1637P - Early retention of KRAS mutations in cfDNA is an ominous sign for pancreatic cancer patients during chemotherapy: A prospective cohort study

Background

Pancreatic ductal adenocarcinoma (PDAC) has a notoriously poor prognosis after treatments without precise biomarkers. The traditional biomarker, carbohydrate antigen 19-9 is not suitable for timely checking treatment responses for all PDAC patients. The usage of low-invasive liquid biopsies, e.g., cell-free DNA (cfDNA) from blood, has shown to improve prognostication for several cancers, but not precisely for PDAC, especially for predictive prognosis by longitudinal sampling. This study aims to address the issue that the dynamic occurrence of oncogenic mutations in cfDNA from serial monitoring could be served as a predictive indicator of disease outcomes in PDAC patients after chemotherapy.

Methods

A total of 65 advanced-staged PDAC patients were enrolled. The plasma cfDNA were subjected to next generation sequencing with a panel of tumor-associated genes and confirmed by digital PCR. Patients were grouped by three risky levels which were designated by the quantities of cfDNA and presence of the oncogenic mutations in cfDNA after treatment (post-cfDNA).

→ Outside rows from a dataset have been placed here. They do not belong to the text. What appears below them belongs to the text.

-- ==== Sys2Proof/Machine/State.lean ====
section
/-! DEFINITION. The state of the block (10_state.md R20), what surrounds it in the model, and the state after reset. -/

namespace Sys2Proof.Machine

/-- The block's registers: exactly the rows of 10_state.md R20. -/
structure Regs where
  /-- First synchroniser flop (R21). -/
  s1 : Bool
  /-- Second synchroniser flop, the line level (R21). -/
  s2 : Bool
  /-- Edge-detect flop (R21). -/
  s3 : Bool
  /-- Edge-pending flag (R22). -/
  pend : Bool
  /-- Sequencer state code (R23, R75). -/
  fsm : BitVec 3
  /-- Confirmation delay counter (R24), an unbounded natural as R7 allows (log 3). -/
  dcnt : Nat
  /-- Confirmation index (R25). -/
  cidx : BitVec 2
  /-- Bit timer (R26), an unbounded natural as R7 allows (log 3). -/
  tmr : Nat
  /-- Sticky compare flag (R27). -/
  cmpf : Bool
  /-- Bits sampled in the current pass (R28). -/
  bcnt : BitVec 4
  /-- Frame shift register (R29). -/
  frame : BitVec 14
  /-- Command holding register (R30). -/
  outCmd : BitVec 6
  /-- Address holding register (R31). -/
  outAddr : BitVec 5
  /-- Toggle holding register (R32). -/
  outTog : Bool
  /-- Accepted-frame holding register (R33). -/
  outFrame : BitVec 14
  /-- Frame-accepted strobe (R34). -/
  valid : Bool
  /-- Pass-start pulse (R35). -/
  kick : Bool
  deriving DecidableEq, Repr

/-- The output ports (20_memory.md R50). -/
structure Ports where
  frameValid : Bool
  cmd : BitVec 6
  addr : BitVec 5
  toggle : Bool
  frame : BitVec 14
  busy : Bool
  wdtKick : Bool
  deriving DecidableEq, Repr

/-- How a pass ended, with the value recorded (60_exceptions.md R160). -/
inductive PassOutcome where
  /-- Raised by FRAME_ACCEPT; the value is the frame. -/
  | accept (frame : BitVec 14)
  /-- Raised by CONF_NOISE; the value is the index of the failing read, `cidx + 1`. -/
  | noise (read : Nat)
  /-- Raised by FRAME_REJECT; the value is the frame. -/
  | reject (frame : BitVec 14)
  /-- Raised by ILLEGAL_STATE; the value is the `fsm` code. -/
  | illegal (fsm : BitVec 3)
  deriving DecidableEq, Repr

/-- An entry of the outcome log (60_exceptions.md R160): the cycle in which the pass ended, and how. -/
structure LogEntry where
  cycle : Nat
  outcome : PassOutcome
  deriving DecidableEq, Repr

/-- The machine: an instance of the block with its configuration, and what the model keeps around it. -/
structure State where
  /-- The instance's parameters (00_scope.md R5); no step changes them. -/
  cfg : Config
  /-- The block's registers. -/
  regs : Regs
  /-- The number of the current cycle (00_scope.md R9). The model's own (log 8). -/
  cycle : Nat
  /-- What the environment drives in this cycle (the head) and the coming ones; free values past the end (log 1). -/
  stim : List Input
  /-- The model-only outcome log, oldest entry first (60_exceptions.md R160). -/
  outcomes : List LogEntry
  deriving DecidableEq, Repr

/-- The block has no fault: "There are no fatal errors in the core" (42_frame.md R142), and no rule traps (00_scope.md R10). -/
inductive Fault
  deriving DecidableEq, Repr

/-- Why a step gives no next state. -/
inductive Refusal where
  /-- Raised by a dispatch arm for an instruction that has no meaning yet; no arm does. Safe. -/
  | notModelled (mnemonic : String)
  /-- Raised by `step` for a configuration that breaks condition 1, 2 or 3 of 00_scope.md R6: "A model refuses a configuration
  that breaks 1, 2 or 3." Safe. -/
  | configNotWellFormed
  deriving DecidableEq, Repr

/-- The reset value of every register (10_state.md R20, 70_reset_and_hazards.md R180). -/
def Regs.reset : Regs where
  s1 := true
  s2 := true
  s3 := true
  pend := false
  fsm := Fsm.idle
  dcnt := 0
  cidx := 0
  tmr := 0
  cmpf := false
  bcnt := 0
  frame := 0
  outCmd := 0
  outAddr := 0
  outTog := false
  outFrame := 0
  valid := false
  kick := false

/-- The first cycle after reset (00_scope.md R9, 30_encoding.md R80) of an instance with configuration `c`, the environment
driving `stim`. -/
def State.resetWith (c : Config) (stim : List Input) : State where
  cfg := c
  regs := .reset
  cycle := 0
  stim := stim
  outcomes := []

/-- The machine right after reset. The configuration is the defaults for `CLK_HZ = 18000`, which are the test configuration of
95_test_vectors.md: DESIGN CHOICE (log 2), since the spec leaves `CLK_HZ` open. No input is listed: DESIGN CHOICE (log 1). -/
def State.reset : State := .resetWith (.defaults 18000) []

end Sys2Proof.Machine
end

Association of different risk factors with progression-free survival (PFS) and overall survival (OS) was assessed in Kaplan-Meier curves and Cox regression analyses.

Results

In the prospective cohort, high-risk patients who had high levels of cfDNA over the threshold showed the worst PFS and OS [HR= 8.83 (3.99-19.51) in PFS, p<0.001; HR=4.25 (2.24-8.06) in OS, p<0.001]. The medium-risk patients, whose cfDNA levels were lower than the threshold but contained KRAS mutants in post-cfDNA, demonstrated moderately worse PFS and OS than low-risk patients without elevated levels and KRAS mutants in post-cfDNA [low risk as reference, HR= 6.08 (2.42-15.27) in PFS, p<0.001; HR=2.64 (1.18-5.91) in OS, p=0.018]. However, patients with TP53 mutants in cfDNA after treatments showed no significance correlations to either PFS (p=0.144) or to OS (p=0.098), respectively.

Conclusions

Early retention of oncogenic KRAS mutants in cfDNA after chemotherapy is an independent factor in predicting worse OS and PFS in PDAC patients. The serial molecular response of oncogenes in post-cfDNA could serve as a leading biomarker in monitoring clinical outcomes in PDAC patients.

Clinical trial identification

Editorial acknowledgement

Legal entity responsible for the study

C-J. Huang.

Funding

National Science and Technology Council.

Disclosure

All authors have declared no conflicts of interest.